March 02, 2018

Klobuchar Urges Appropriations Committee to Include Funding for the Election Assistance Commission (EAC) to Carry Out Critical Improvements in Election Security

WASHINGTON- U.S. Senator Amy Klobuchar (D-MN) urged the Appropriations Committee in a letter to include $400 million in grant funding for the Election Assistance Commission (EAC) to distribute to states in order to carry out critical improvements in election security. The U.S. intelligence community has left no doubt that Russia interfered with the 2016 elections. Russian hackers attempted to hack at least 21 states’ election systems in 2016 and a U.S. voting software company. And according to the Chicago Board of Elections, information on thousands of American voters was exposed after an attack on their voter registration system. Our top intelligence officials have confirmed that Russia will continue to attack our democracy.

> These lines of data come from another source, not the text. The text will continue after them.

/-- R534, R536, R537, R551: the invalid operations of infinities, zeros and negative numbers set their bit and give the
generated QNaN with VE = 0, with VE = 1 the target keeps its value; so do the multiply-adds, whose product of zero and
infinity is invalid with a NaN for the addend too. A finite number that is not zero divided by zero sets ZX and gives an
infinity with ZE = 0, with ZE = 1 the target keeps its value. Where nothing is invalid, operands that are infinities give
the infinity or the zero of R551, exactly: no exception bit changes, nor FR or FI (R544, decision D23, log entry 28). -/
def Obligations.InvalidOperationsAndZeroDivide : Prop :=
  ∀ (s : State) (frt fra frb frc : RegNum) (rc : Bool), s.msrFP = true →
    let a := s.freg fra
    let b := s.freg frb
    let c := s.freg frc
    let keeps (u : State) : Prop := u.freg frt = s.freg frt
    let invalid (i : Instr) (bit : Nat) : Prop :=
      FloatCompletes s i frt rc fun u => bitAt u.fpscr bit = true
        ∧ (bitAt s.fpscr 24 = true → keeps u) ∧ (bitAt s.fpscr 24 = false → u.freg frt = 0x7FF8000000000000)
    let gives (i : Instr) (r : DWord) : Prop :=
      FloatCompletes s i frt rc fun u => u.freg frt = r
        ∧ ∀ n ∈ [0, 3, 4, 5, 6, 7, 8, 9, 10, 11, 12, 13, 14, 22, 23], bitAt u.fpscr n = bitAt s.fpscr n
    let product : Bool := fpSign a != fpSign c
    let infiniteProduct : Prop :=
      isInf a = true ∧ isNan c = false ∧ isZero c = false ∨ isInf c = true ∧ isNan a = false ∧ isZero a = false
    let addends (minus neg : Bool) : Instr :=
      match minus, neg with
      | false, false => .fma frt fra frb frc rc
      | true, false => .fms frt fra frb frc rc
      | false, true => .fnma frt fra frb frc rc
      | true, true => .fnms frt fra frb frc rc
    (isInf a = true → isInf b = true →
      invalid (.fd frt fra frb rc) 9
      ∧ (fpSign a ≠ fpSign b → invalid (.fa frt fra frb rc) 8)
      ∧ (fpSign a = fpSign b → invalid (.fs frt fra frb rc) 8))
    ∧ (isZero a = true → isZero b = true → invalid (.fd frt fra frb rc) 10)
    ∧ (isZero a = true ∧ isInf c = true ∨ isInf a = true ∧ isZero c = true →
      invalid (.fm frt fra frc rc) 11
      ∧ ∀ minus neg, (isNan b = false → invalid (addends minus neg) 11)
        ∧ FloatCompletes s (addends minus neg) frt rc fun u =>
          bitAt u.fpscr 11 = true ∧ (bitAt s.fpscr 24 = true → keeps u))
    ∧ (fpSign b = true → isZero b = false → isNan b = false → invalid (.fsqrt frt frb rc) 22)
    ∧ (fpFinite a = true → isZero a = false → isZero b = true → FloatCompletes s (.fd frt fra frb rc) frt rc fun u =>
        bitAt u.fpscr 5 = true
          ∧ u.freg frt = if bitAt s.fpscr 27 then s.freg frt else infinity (fpSign a != fpSign b))
    ∧ (isInf a = true → isNan b = false →
      ((isInf b = true → fpSign a = fpSign b) → gives (.fa frt fra frb rc) a)
      ∧ ((isInf b = true → fpSign a ≠ fpSign b) → gives (.fs frt fra frb rc) a))
    ∧ (isInf b = true → isNan a = false →
      ((isInf a = true → fpSign a = fpSign b) → gives (.fa frt fra frb rc) b)
      ∧ ((isInf a = true → fpSign a ≠ fpSign b) → gives (.fs frt fra frb rc) (infinity (!fpSign b))))
    ∧ (isInf a = true → fpFinite b = true → gives (.fd frt fra frb rc) (infinity (fpSign a != fpSign b)))
    ∧ (fpFinite a = true → isInf b = true →
      gives (.fd frt fra frb rc) (if fpSign a != fpSign b then 0x8000000000000000 else 0))
    ∧ (infiniteProduct → gives (.fm frt fra frc rc) (infinity product)
      ∧ ∀ minus neg,
        (isInf b = true → product ≠ (fpSign b != minus) → invalid (addends minus neg) 8)
        ∧ (isNan b = false → (isInf b = true → product = (fpSign b != minus)) →
          gives (addends minus neg) (infinity (product != neg))))
    ∧ (fpFinite a = true → fpFinite c = true → isInf b = true →
      ∀ minus neg, gives (addends minus neg) (infinity ((fpSign b != minus) != neg)))
    ∧ (isInf b = true → fpSign b = false → gives (.fsqrt frt frb rc) b)

/-- R601, R610 to R620, R532: frsp of every operand, in every rounding mode and with overflow, underflow and invalid
operation exceptions enabled or not; no erratum (R539). A zero or an infinity stays as it is. A NaN loses its low 29 bits,
and a signaling one signals: with VE = 0 it becomes quiet, with VE = 1 the target and FPRF keep their values (R618). In
range the operand becomes the single that rounding makes; below 2^-126 a multiple of 2^-149, or with underflow exceptions
enabled 2^192 times the operand, rounded to single precision; an overflow makes the operand over 2^192, rounded to single
precision, where it is enabled, else an infinity or the largest finite single. FR, FI, XX, OX and UX tell of the rounding; FI
= 1 after an overflow that is not enabled, and FR = 1 or, where nothing was rounded, as it was, are decision D23 (log entry
28, DESIGN CHOICE). A single stays as it is. -/
def Obligations.RoundToSingle : Prop :=
  ∀ (s : State) (frt frb : RegNum) (rc : Bool), s.msrFP = true → s.cfg.fpaErratum = false →
    let x := s.freg frb
    let v := fpValue x
    let rn := bitsAt s.fpscr 30 2
    let oe := bitAt s.fpscr 25
    let ue := bitAt s.fpscr 26
    FloatCompletes s (.frsp frt frb rc) frt rc fun u =>
      let r := u.freg frt
      let fprf := bitsAt u.fpscr 15 5
      let keeps (l : List Nat) : Prop := ∀ n ∈ l, bitAt u.fpscr n = bitAt s.fpscr n
      let classed (plus minus : BitVec 5) : Prop := fprf = if fpSign x then minus else plus
      let flags (exact rounded : ℚ) (ox ux : Bool) : Prop := RoundingFlags s.fpscr u.fpscr exact rounded ox ux
      let quiet : Prop := keeps [0, 3, 4, 5, 6, 7, 8, 9, 10, 11, 12, 13, 14, 22, 23]
      (isZero x = true → r = x ∧ quiet ∧ classed 0b00010 0b10010)
      ∧ (isInf x = true → r = x ∧ quiet ∧ classed 0b00101 0b01001)
      ∧ (isNan x = true → isSnan x = false → r = x &&& 0xFFFFFFFFE0000000 ∧ quiet ∧ fprf = 0b10001)
      ∧ (isSnan x = true → bitAt u.fpscr 7 = true ∧ keeps [3, 4, 5, 6, 8, 9, 10, 11, 12, 13, 14, 22, 23]
        ∧ (bitAt s.fpscr 24 = false → r = (x ||| 0x0008000000000000) &&& 0xFFFFFFFFE0000000 ∧ fprf = 0b10001)
        ∧ (bitAt s.fpscr 24 = true → r = s.freg frt ∧ fprf = bitsAt s.fpscr 15 5))
      ∧ (fpFinite x = true →
        keeps [5, 7, 8, 9, 10, 11, 12, 22, 23]
        ∧ (2 ^ (-126 : ℤ) ≤ |v| → |v| ≤ maxSingle →
          RoundedIn NormalSingle 29 rn r v ∧ classed 0b00100 0b01000 ∧ flags v (fpValue r) false false)
        ∧ (ue = true → v ≠ 0 → |v| < 2 ^ (-126 : ℤ) →
          RoundedIn SinglePrecision 29 rn r (v * 2 ^ 192) ∧ classed 0b00100 0b01000
            ∧ flags (v * 2 ^ 192) (fpValue r) false true)
        ∧ (ue = false → v ≠ 0 → |v| < 2 ^ (-126 : ℤ) → ∃ q : ℤ,
          RoundedInt rn q (v * 2 ^ 149) ∧ fpFinite r = true ∧ fpValue r = q * 2 ^ (-149 : ℤ) ∧ fpSign r = fpSign x
            ∧ flags v (fpValue r) false (decide (fpValue r ≠ v))
            ∧ (if q = 0 then classed 0b00010 0b10010
               else if |q| = 2 ^ 23 then classed 0b00100 0b01000
               else classed 0b10100 0b11000))
        ∧ (maxSingle < |v| → ¬ RoundsBeyond rn maxSingle (2 ^ 128) v →
          RoundedIn NormalSingle 29 rn r v ∧ classed 0b00100 0b01000 ∧ flags v (fpValue r) false false)
        ∧ (oe = true → RoundsBeyond rn maxSingle (2 ^ 128) v →
          RoundedIn SinglePrecision 29 rn r (v / 2 ^ 192) ∧ classed 0b00100 0b01000
            ∧ flags (v / 2 ^ 192) (fpValue r) true false)
        ∧ (oe = false → RoundsBeyond rn maxSingle (2 ^ 128) v →
          r = overflowed rn (decide (v < 0)) 0x47EFFFFFE0000000 ∧ fprf = resultClass r
            ∧ bitAt u.fpscr 3 = true ∧ bitAt u.fpscr 4 = bitAt s.fpscr 4 ∧ bitAt u.fpscr 6 = true
            ∧ bitAt u.fpscr 14 = true ∧ bitAt u.fpscr 13 = (decide (|v| < 2 ^ 128) || bitAt s.fpscr 13))
        ∧ (x.extractLsb' 0 29 = 0 → 897 ≤ fpExp x → fpExp x ≤ 1150 → r = x ∧ bitAt u.fpscr 6 = bitAt s.fpscr 6))

/-- R602, R603, R621 to R627: the converts round their operand to an integer, fcir in the mode of RN, fcirz toward zero,
and leave it as a signed word in the low-order half of the target; FI and XX say that it is inexact, FR that it is larger
in magnitude. A NaN, an infinity or an integer that no signed word holds sets VXCVI and, with VE = 0, gives the word of
largest magnitude of its sign, a NaN the most negative one; FR and FI become 0. With VE = 1 the target keeps its value
(R535); that FPRF does too, which R621 calls undefined, is decision D24 (log entry 28, DESIGN CHOICE). That an inexact operand
too large sets XX beside VXCVI is R622 against R534 (log entry 28, DESIGN CHOICE). No other exception bit changes. -/
def Obligations.ConvertToInteger : Prop :=
  ∀ (s : State) (frt frb : RegNum) (rc : Bool), s.msrFP = true →
    let x := s.freg frb
    let v := fpValue x
    ∀ p ∈ [(Instr.fcir frt frb rc, bitsAt s.fpscr 30 2), (.fcirz frt frb rc, 1)],
      FloatCompletes s p.1 frt rc fun u =>
        let low := (u.freg frt).extractLsb' 0 32
        let fprf := bitsAt u.fpscr 15 5
        let inexact (b : Bool) : Prop := bitAt u.fpscr 6 = (bitAt s.fpscr 6 || b)
          ∧ ∀ n ∈ [3, 4, 5, 7, 8, 9, 10, 11, 12, 22], bitAt u.fpscr n = bitAt s.fpscr n
        let invalid : Prop := bitAt u.fpscr 23 = true
          ∧ bitAt u.fpscr 13 = false ∧ bitAt u.fpscr 14 = false
          ∧ (bitAt s.fpscr 24 = true → u.freg frt = s.freg frt ∧ fprf = bitsAt s.fpscr 15 5)
          ∧ (bitAt s.fpscr 24 = false → low = if isNan x ∨ fpSign x = true then 0x80000000#32 else 0x7FFFFFFF#32)
        (isNan x = true → invalid ∧ inexact false ∧ (bitAt s.fpscr 24 = false → fprf = 0b10001))
        ∧ (isInf x = true → invalid ∧ inexact false
          ∧ (bitAt s.fpscr 24 = false → fprf = if fpSign x then 0b01001 else 0b00101))
        ∧ (fpFinite x = true → ∃ q : ℤ, RoundedInt p.2 q v ∧ inexact (decide ((q : ℚ) ≠ v))
          ∧ if -2 ^ 31 ≤ q ∧ q ≤ 2 ^ 31 - 1 then
              low.toInt = q ∧ bitAt u.fpscr 23 = bitAt s.fpscr 23 ∧ bitAt u.fpscr 13 = decide (|v| < |(q : ℚ)|)
                ∧ bitAt u.fpscr 14 = decide ((q : ℚ) ≠ v)
            else invalid)

/-- R605, R606, R534, R35: the compares leave less, greater, equal or unordered in CR field BF and in FPCC; fcmpu signals an
invalid operation for a signaling NaN, fcmpo for any (VXVC; with a signaling NaN VXSNAN, and VXVC too when VE = 0). -/
def Obligations.FloatingPointCompares : Prop :=
  ∀ (s : State) (bf : CrField) (fra frb : RegNum), s.msrFP = true →
    let a := s.freg fra
    let b := s.freg frb
    let compares (i : Instr) (p : Word → Prop) : Prop :=
      ∃ u : State, exec i s = .next u.fpNext ∧ u = { s with cr := u.cr, fpscr := u.fpscr } ∧ Summarized u.fpscr
        ∧ SetsFx s.fpscr u.fpscr
        ∧ (∀ f, f ≠ bf → u.crField f = s.crField f) ∧ bitsAt u.fpscr 16 4 = u.crField bf
        ∧ (∀ n ∈ [3, 4, 5, 6, 8, 9, 10, 11, 13, 14, 15, 22, 23, 24, 25, 26, 27, 28, 30, 31], bitAt u.fpscr n = bitAt s.fpscr n)
        ∧ (isNan a = true ∨ isNan b = true → u.crField bf = 0b0001)
        ∧ (fpFinite a = true → fpFinite b = true →
          u.crField bf = crNibble (decide (fpValue a < fpValue b)) (decide (fpValue b < fpValue a))
            (decide (fpValue a = fpValue b)) false)
        ∧ (isInf a = true → isNan b = false → a ≠ b → u.crField bf = crNibble (fpSign a) (!fpSign a) false false)
        ∧ (isInf b = true → isNan a = false → a ≠ b → u.crField bf = crNibble (!fpSign b) (fpSign b) false false)
        ∧ (isInf a = true → a = b → u.crField bf = crNibble false false true false)
        ∧ p u.fpscr
    let snan := isSnan a || isSnan b
    let nan := isNan a || isNan b
    compares (.fcmpu bf fra frb) (fun v => bitAt v 7 = (bitAt s.fpscr 7 || snan) ∧ bitAt v 12 = bitAt s.fpscr 12)
    ∧ compares (.fcmpo bf fra frb) (fun v =>
        bitAt v 7 = (bitAt s.fpscr 7 || snan)
          ∧ bitAt v 12 = (bitAt s.fpscr 12 || nan && !(snan && bitAt s.fpscr 24)))

/-- R631 to R635, R35 to R37, R607: the moves to the FPSCR write the bits they name, of which bits 1 and 2, FEX and VX,
only follow from the others and the reserved ones stay 0; mtfsb1 of an exception bit that was 0 sets FX too. mcrfs copies
a field to the condition register and resets the exception bits in it. -/
def Obligations.FpscrInstructions : Prop :=
  ∀ (s : State) (bf bfa : CrField) (v : BitVec 4) (bt frb : RegNum) (flm : BitVec 8) (rc : Bool), s.msrFP = true →
    let free : List Nat := [1, 2, 20, 21, 29]
    let exceptions : List Nat := [3, 4, 5, 6, 7, 8, 9, 10, 11, 12, 22, 23]
    let writes (i : Instr) (f : Nat → Bool) : Prop :=
      ∃ u : State, exec i s = .next u.fpNext ∧ s.OnlyFloat u [] rc ∧ u.fpr = s.fpr ∧ Summarized u.fpscr
        ∧ ∀ n, n < 32 → n ∉ free → bitAt u.fpscr n = f n
    writes (.mtfsf flm frb rc) (fun n =>
        if flm.getMsbD (n / 4) then bitAt ((s.freg frb).extractLsb' 0 32) n else bitAt s.fpscr n)
    ∧ writes (.mtfsfi bf v rc) (fun n => if n / 4 = bf.toNat then v.getMsbD (n % 4) else bitAt s.fpscr n)
    ∧ writes (.mtfsb0 bt rc) (fun n => if n = bt.toNat then false else bitAt s.fpscr n)
    ∧ writes (.mtfsb1 bt rc) (fun n =>
        if n = bt.toNat then true
        else if n = 0 ∧ exceptions.contains bt.toNat = true ∧ bitAt s.fpscr bt.toNat = false then true
        else bitAt s.fpscr n)
    ∧ Completes (.mcrfs bf bfa) s (fun t =>
        t.crField bf = bitsAt s.fpscr (4 * bfa.toNat) 4 ∧ (∀ f, f ≠ bf → t.crField f = s.crField f)
          ∧ (∀ n, n < 32 → n ∉ free → bitAt t.fpscr n =
              (bitAt s.fpscr n && !(n / 4 == bfa.toNat && (n == 0 || exceptions.contains n))))
          ∧ Summarized t.fpscr ∧ t = { s with cr := t.cr, fpscr := t.fpscr, pc := s.pc + 4 })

“Protecting our democracy from future attacks will require modernizing our election system and building new safeguards to combat cyber-attacks,” Klobuchar wrote. “More than forty states rely on voting systems that are at least ten years old, thirteen states use machines with no paper backup, and many state election officials have never received cybersecurity training. The next federal election is only months away and our state election officials – the people on the front lines of this fight – do not have the resources they need. That is unacceptable. It is critical that we take action by providing the funding necessary to protect our election systems.”

The full text of the letter is below:

Dear Chairman Cochran, Ranking Member Leahy, Chairman Capito, and Ranking Member Coons:

As Ranking Member of the Senate Rules Committee with jurisdiction over federal elections, I respectfully urge you to include $400 million in grant funding for the Election Assistance Commission (EAC) to distribute to states in order to carry out critical improvements in election security.

The U.S. intelligence community has left no doubt that Russia interfered with the 2016 elections. Russian hackers attempted to hack at least 21 states’ election systems in 2016 and a U.S. voting software company. And according to the Chicago Board of Elections, information on thousands of American voters was exposed after an attack on their voter registration system. Our top intelligence officials have confirmed that Russia will continue to attack our democracy.

This month at a Senate Intelligence Committee hearing, top intelligence officials testified that Russia is “bolder” and will use lessons learned in 2016 to interfere in 2018 and beyond. Yesterday, Admiral Rogers further confirmed this in his testimony before the Armed Services Committee saying, “I believe that President Putin has clearly come to the conclusion there’s little price to pay here, and that therefore I can continue this activity.”

Protecting our democracy from future attacks will require modernizing our election system and building new safeguards to combat cyber-attacks. More than forty states rely on voting systems that are at least ten years old, thirteen states use machines with no paper backup, and many state election officials have never received cybersecurity training. The next federal election is only months away and our state election officials – the people on the front lines of this fight – do not have the resources they need. That is unacceptable. It is critical that we take action by providing the funding necessary to protect our election systems. 

Additionally, we request that you include the following report language to instruct the Election Assistance Commission on how to disburse the funding:

The Act includes $400 million for election technology improvement grants as authorized by sections 101, 103, and 104 of the Help America Vote Act of 2002 (P.L. 107-252).  In administering these grants, the Election Assistance Commission shall provide funding to: (1) ensure voters cast a ballot with a voter verified paper record; therefore, no money granted under this section may be used to purchase voting equipment that only records a voter’s intent electronically; (2) implement a post-election audit system that provides a high-level of confidence in the accuracy of the final vote tally; (3) upgrade election-related computer systems to address cyber vulnerabilities identified through DHS or similar scans or assessments of existing election systems; (4) facilitate cyber security training for the state chief election official’s office and local election officials; and (5) the EAC, in coordination with DHS, shall identify, update, and distribute election cybersecurity best practices to election officials on a regular basis so states can implement established cybersecurity best practices for election systems.

Thank you for considering this request. I look forward to working with you to secure our election systems.